<div align="center">

# **Data Collection and Web Scraping for Movie Dataset**

</div>

&nbsp;

## **Overview**
As part of Phase 1 of the Data Science project, this document outlines the process of gathering a dataset by scraping movie-related information from [The Movie Database (TMDB)](https://www.themoviedb.org). The goal was to collect a comprehensive dataset containing details such as movie titles, ratings, genres, directors, cast members, budgets, revenues, and user reviews. A total of **9994 movies** were successfully scraped, forming a dataset that will serve as the foundation for subsequent phases of the project, including visualization, analysis, and model development. 

&nbsp;<br>
&nbsp;

## **Methodology**

&nbsp;

### **Tools and Libraries**
The following Python libraries were used for web scraping and data processing:
- **`requests`**: For sending HTTP requests to fetch web pages.
- **`BeautifulSoup` (from `bs4`)**: For parsing HTML content and extracting relevant data.
- **`pandas`**: For structuring the extracted data into a tabular format and saving it as a CSV file.
- **`json`**: For parsing JSON data embedded in the HTML.
- **`ast`**: For safe evaluation of stringified Python objects

In [None]:
import requests
from bs4 import BeautifulSoup
import pandas as pd
import json
import ast 

### **Data Source**

The data was scraped from TMDB's "Top Rated Movies" section, which lists movies across multiple pages. Each movie's individual page was further scraped to gather detailed information.



### **Scraping Process**


**1.** **Initial Setup**:
   - The base URL for TMDB's top-rated movies was defined, and pagination was handled by iterating through pages 1 to 500.
   - A CSV file (`movies_data.csv`) was used to store the scraped data incrementally, allowing the process to resume from the last completed page in case of interruptions.

**2.** **Page-Level Scraping**:
   - For each page, the HTML content was fetched and parsed using `BeautifulSoup`.
   - Movie cards were identified, and links to individual movie pages were extracted for further scraping.

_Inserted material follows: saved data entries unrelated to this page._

/-! ## Parking -/

/-- What a parked run or transfer processor waits for. Each is a condition on the state; the instruction executes again
when it holds. -/
inductive ParkCond where
  | present (lines : List (Nat × Nat))          -- scratchpad lines, with their core, that must be present (R83)
  | consume (lines : List (Nat × Nat)) (order : Nat) -- the same for a consuming load, served in the order of arrival (R83)
  | page (aslot va off : Nat)                    -- a page whose offload state must change (R100)
  | logRoom                                      -- an entry of the side log must free (R101)
  | replayed (lanes : Mask) (sector : Nat)       -- no logged entry of these lanes for the sector (R122)
  | entry (ids : List Nat)                       -- replay of the lanes' own logged atomics (R374)
  | flowRoom (flow : Nat)                        -- an acknowledgement of a full flow (R386)
  | answers (accs : List (Nat × Nat × Nat × Nat)) -- lane, flow, sequence number, address of remote accesses (R388)
  | fence (scope : Scope)                        -- remote accesses of its lanes in the scope are resolved (R108, R126)
  | flushed                                      -- remote accesses of the wave are resolved (R109)
  | record (id : Nat)                            -- room in the fault ring for the record of a transfer processor's fault (R361)
  | cbw (cb k : Nat) (passed : Bool)             -- counted barrier (R329)
  | heads (x : Nat)                              -- room in a chain-head FIFO (R310)
  | copyRoom (q : Nat)                           -- room in a copy queue (R277)
  | batchRoom (lanes : Mask)                     -- fewer than 16 unfinished batches (R279)
  | cwait (lanes : Mask) (n : Nat)               -- at most n unfinished sealed batches (R280)
  | collRoom (q : Nat)                           -- room in a collective queue (R351)
  | collRes (q : Nat)                            -- a result (R352)
  | xferRoom                                     -- fewer than 64 transfers outstanding (R321)
  | xferDone                                     -- no program transfer outstanding (R115, R327)
  | ldv (t0 limit : Nat) (expired : Bool) (pas : List Nat) (m : Nat)  -- start and limit in µs, blocks, minimum step (R270)
  | mwait (pa : Nat) (deadline : Option Nat) (woken : Bool)           -- R268
  | mpoll (acc : Nat × Nat × Nat × Nat) (deadline : Option Nat)       -- R268 of a word in the external window
  | wbar (k : Nat) (passed : Bool)               -- R340
  | sbar (k desc : Nat) (res : Option Bool)      -- R341; how it completed
  | tred (k : Nat) (desc : Nat)                  -- R299
  | claim (n : Nat) (served : Bool)              -- R51, R342
  | aset (ids : List Nat)                        -- R345
  | pstep (comm step : Nat) (passed : Bool)      -- R353
  | leave                                        -- transfers into the launch's allocation (R333)
  | flq (idx t0 : Nat)                           -- an answer to the query of entry idx, asked at t0 µs (R282)
deriving DecidableEq, Repr

/-! ## Waves -/

/-- What an instruction that waits keeps over every park of it: the limit that `mwait` took at its first park (R268), the start, the limit
and the expiry of the silence timeout of `ldv` (R270). -/
inductive Since where
  | mwait (deadline : Option Nat)
  | ldv (t0 limit : Nat) (expired : Bool)
deriving DecidableEq, Repr

/-- What a run of a wave is doing: executing; suspended by a park (R46), with the instruction's length, run-boundary flag and
word; granted again after a park; held under a fault record (R365). `join`: its lanes have done their part of an instruction on which
other lanes of the run are parked, so the run is suspended for them too; where each goes on, and the run-boundary flag. -/
inductive StreamSt where
  | run
  | join (targets : List (Nat × Nat)) (rbf : Bool)
  | park (c : ParkCond) (len : Nat) (rbf : Bool) (insn : BitVec 128)
  | resume (c : ParkCond) (len : Nat) (rbf : Bool) (insn : BitVec 128)
  | held (fr len : Nat) (rbf : Bool)
deriving DecidableEq, Repr

/-- One run of lanes that execute together: the lanes, how many instructions it has issued (R42), its latch-written mask
(R47, R164), whether its lanes are the broadcast group (R36). Suspended and held runs are kept here (R46). -/
structure Stream where
  lanes : Mask
  count : Nat
  lwr   : BitVec 4
  bc    : Bool
  st    : StreamSt
  grp   : Nat                   -- names the pieces of one suspended run; 0: whole
  one   : Bool                  -- the parked instruction is one execution of all its lanes (R266, R267)
  rid   : Nat                   -- names the run of the part, which marks latches for all its lanes (R164); 0: a held part's own
  accs  : List (Nat × Nat × Nat × Nat) -- the parked instruction's remote accesses: lane, flow, sequence number, address
  since : Option Since
deriving DecidableEq, Repr

/-- A reconvergence barrier (R40): disarmed, or armed with its members; and the lanes waiting at it. -/
structure RBar where
  members : Option Mask
  waiting : Mask
deriving DecidableEq, Repr

/-- One entry of the unresolved-access list (R282). -/
structure Unres where
  va   : Nat
  fate : Nat
  lane : Nat
  kind : Nat
  flow : Nat
  seq  : Nat
  sys  : Bool                   -- its other party lies outside the pod (R105)
  real : Option Bool            -- whether it was performed, where the model itself decides that (host memory)
deriving DecidableEq, Repr

/-- One sector of a commit buffer (R347): virtual and physical sector address, byte mask, bytes, and for a sector
written by a release its position and scope. -/
structure CbSector where
  va    : Nat
  pa    : Nat
  mask  : BitVec 32
  bytes : Map Byte
  rel   : Option (Nat × Scope)
deriving DecidableEq, Repr

/-- One place of a collective queue (R351): the command, and its result once it has one. -/
structure CollSlot where
  cmd : Nat
  res : Option Word
deriving DecidableEq, Repr

/-- The origin of a handler lane (R371): fault record and its address, core, wave and its slot at the fault, lane, kind,
and the values of opa to opd. -/
structure Origin where
  fr   : Nat
  va   : Nat
  core : Nat
  uid  : Nat
  slot : Nat
  lane : Nat
  kind : Nat
  ops  : List Word
  stamp : Nat                   -- of the origin wave
deriving DecidableEq, Repr

/-- A wave that is resident or pre-empted (R31, R32, R49, R344, R347). -/
structure Wave where
  uid     : Nat                 -- the model's own name of the wave
  lid     : Nat                 -- its launch; unused for a handler wave
  handler : Option (List Origin)
  aslot   : Nat
  priv    : Bool
  race    : Bool
  commit  : Bool                -- commit mode (R345)
  prio    : Nat
  stamp   : Nat
  wix     : Nat
  rx      : Nat
  ry      : Nat
  task    : Bool
  depth   : Nat
  image   : Nat
  d       : Nat                 -- register window
  pcs     : List Va
  bcast   : Va
  bcLanes : Mask                -- the broadcast group
  streams : List Stream
  subs    : List Mask           -- sub-waves, oldest first (R45)
  turn    : Nat                 -- lowest lane of the part served last, plus 1
  ended   : Mask                -- lanes that have ended (R366)
  v       : Map Word            -- register n of lane l at 32 n + l
  s       : Map Word
  p       : List Mask           -- p0 to p14
  t       : Map Word            -- latch k of lane l at 32 k + l
  stage   : Map Byte            -- A staging: byte b of row i of quarter q at (8 q + i) 128 + b (R285)
  sfifo   : List (List (List Word))   -- per quarter, oldest first (R300)
  rb      : List RBar
  copyOpen : List (Nat × Nat)   -- lane, copy: the open sets (R277)
  batches : List (Nat × List Nat)     -- lane and copies of each unfinished sealed batch, in order (R279)
  copyErr : Mask
  copyBad : List (Nat × List Unres)   -- copies that have ended with error status and no batch has reported, with their stores (R279, R282)
  collQ   : List (Nat × CollSlot)     -- queue number and place, oldest first (R351)
  unres   : List Unres
  more    : Nat
  remErr  : List (Mask × Unres) -- remote accesses that ended without being performed, not yet reported (R388)
  seqs    : Map Nat             -- store sequence number of each lane (R122)
  wbars   : Nat                 -- executions of wbar (R340)
  sbars   : List Nat            -- descriptors of its executions of sbar, in order (R341)
  treds   : Nat                 -- executions of tred by this wave
  cbuf    : List CbSector
  relPos  : Nat
  sets    : List Nat            -- atomic sets held (R345)
  past    : Bool                -- past its commit point (R339)
  exits   : List Block          -- successors that its exit has yet to create
  yieldTo : List Nat            -- waves that must win a run first (R350)
  ran     : Bool                -- has executed a run since readmission (R66)
  seat    : Nat                 -- the slot it took at its admission (R35)
  runs    : Nat                 -- grants won, which name its runs
  waited  : Nat                 -- run slots of its scheduler that others have won since its last (R45, R350)
deriving DecidableEq, Repr

/-! ## Cores -/

/-- The grant of a scheduler: the wave slot and the part that has it (R44, R45). -/
structure Grant where
  slot  : Nat
  lanes : Mask
deriving DecidableEq, Repr

/-- What waits on a core's admission list: a launch with the next wave to admit, or a formed handler wave (R56, R370). -/
inductive Adm where
  | launch (lid next : Nat)
  | handler (aslot entry : Nat) (prio d stamp : Nat) (origins : List Origin)
deriving DecidableEq, Repr

/-- A gang's reservation on a core (R59). -/
structure Resv where
  lid   : Nat
  d     : Nat
  waves : Nat
  spad  : Nat
  base  : Nat
deriving DecidableEq, Repr

/-- The scratchpad allocation of a launch on a core (R57, R80), with the launch's waves on the core that have ended
and its count of `tred` (R299). -/
structure Alloc where
  lid   : Nat
  base  : Nat
  lines : Nat
  ended : List Nat              -- wix of the ended waves
  waves : Nat                   -- waves of the launch on this core
  treds : Nat
deriving DecidableEq, Repr

/-- A line in an L1 (R85, R87): tag, valid sectors, dirty, tokens held, untracked copy's seal epoch, whether a store under
this tag has been translated, and whether its leaf permits fetches. One without a valid sector holds tokens and no tag that an access could
hit. -/
structure L1Line where
  slot   : Nat
  gen    : Nat
  vtag   : Nat
  valid  : BitVec 4
  dirty  : Bool
  tokens : Nat
  epoch  : Option Nat
  w      : Bool
  x      : Bool
deriving DecidableEq, Repr

/-- A core's partial of a commutative element (R94). -/
structure Partial where
  pa  : Nat
  op  : CrOp
  val : DWord
deriving DecidableEq, Repr

/-- What a side-log entry performs when it is replayed (R101, R122). -/
inductive LogAct where
  | store (size : Nat) (data : DWord)
  | contrib (w : Bool) (data : DWord)
  | atomic (op : AtomOp) (w : Bool) (b c : DWord) (dst : Dst)
  | sector (mask : BitVec 32) (bytes : Map Byte)
deriving DecidableEq, Repr

/-- One entry of the side log (R101): key, wave, lane (the lowest covered), covered lanes, sequence number, address
space, virtual address, what it performs, ordering, and its record when it is faulted rather than diverted (R373). -/
structure LogEnt where
  id    : Nat
  uid   : Nat
  lane  : Nat
  lanes : Mask
  seq   : Nat
  aslot : Nat
  va    : Nat
  act   : LogAct
  rel   : Bool
  scope : Scope
  fr    : Option Nat
  why   : Nat                   -- kind of the fault; 0 for a diverted entry
  pc    : Nat
  insn  : BitVec 128
  writes : Bool                 -- a logged atomic whose result is written
  race  : Bool                  -- its wave is checked for races (R130)
  stamp : Nat
  slot  : Nat
  acc   : Option (Nat × Nat)    -- flow and number of its replay by the peer, once it is sent
deriving DecidableEq, Repr

/-- A counted barrier (R328): the counter, and the waiters in order with their counts. A waiter is a wave's uid and the
lowest lane, or a transfer processor. -/
inductive Waiter where
  | wave (uid : Nat) (lanes : Mask)
  | xp (x : Nat)
deriving DecidableEq, Repr

structure CBar where
  count : Nat
  wait  : List (Waiter × Nat)
deriving DecidableEq, Repr

/-- Where a copy's bytes come from or go to (R277, R312, R314): global, a scratchpad byte of a core of the mesh, the
instruction store of the transfer processor, the frame of a page that moves. -/
inductive Place where
  | glob (va : Nat)
  | spad (core off : Nat)       -- physical scratchpad byte of that core
  | store (off : Nat)
  | frame (pa va : Nat)         -- with the virtual address of the page
deriving DecidableEq, Repr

**3.** **Movie-Level Scraping**:
   - For each movie, detailed information was extracted, including:
     - **Basic Details**: Movie name, release date, runtime, certification, and tagline.
     - **Ratings**: User score from the movie's page.
     - **Genres**: A list of genres associated with the movie.
     - **Financials**: Budget and revenue figures.
     - **Cast and Crew**: Directors and cast members.
     - **Keywords**: Normal (rounded) and tone-related (bold) keywords.
     - **Reviews**: User reviews, including the reviewer's name, score, and review text. For each reviewer, their most-watched genres were also extracted from their profile page.
     - **Content Score**: Additional metadata about the movie's content.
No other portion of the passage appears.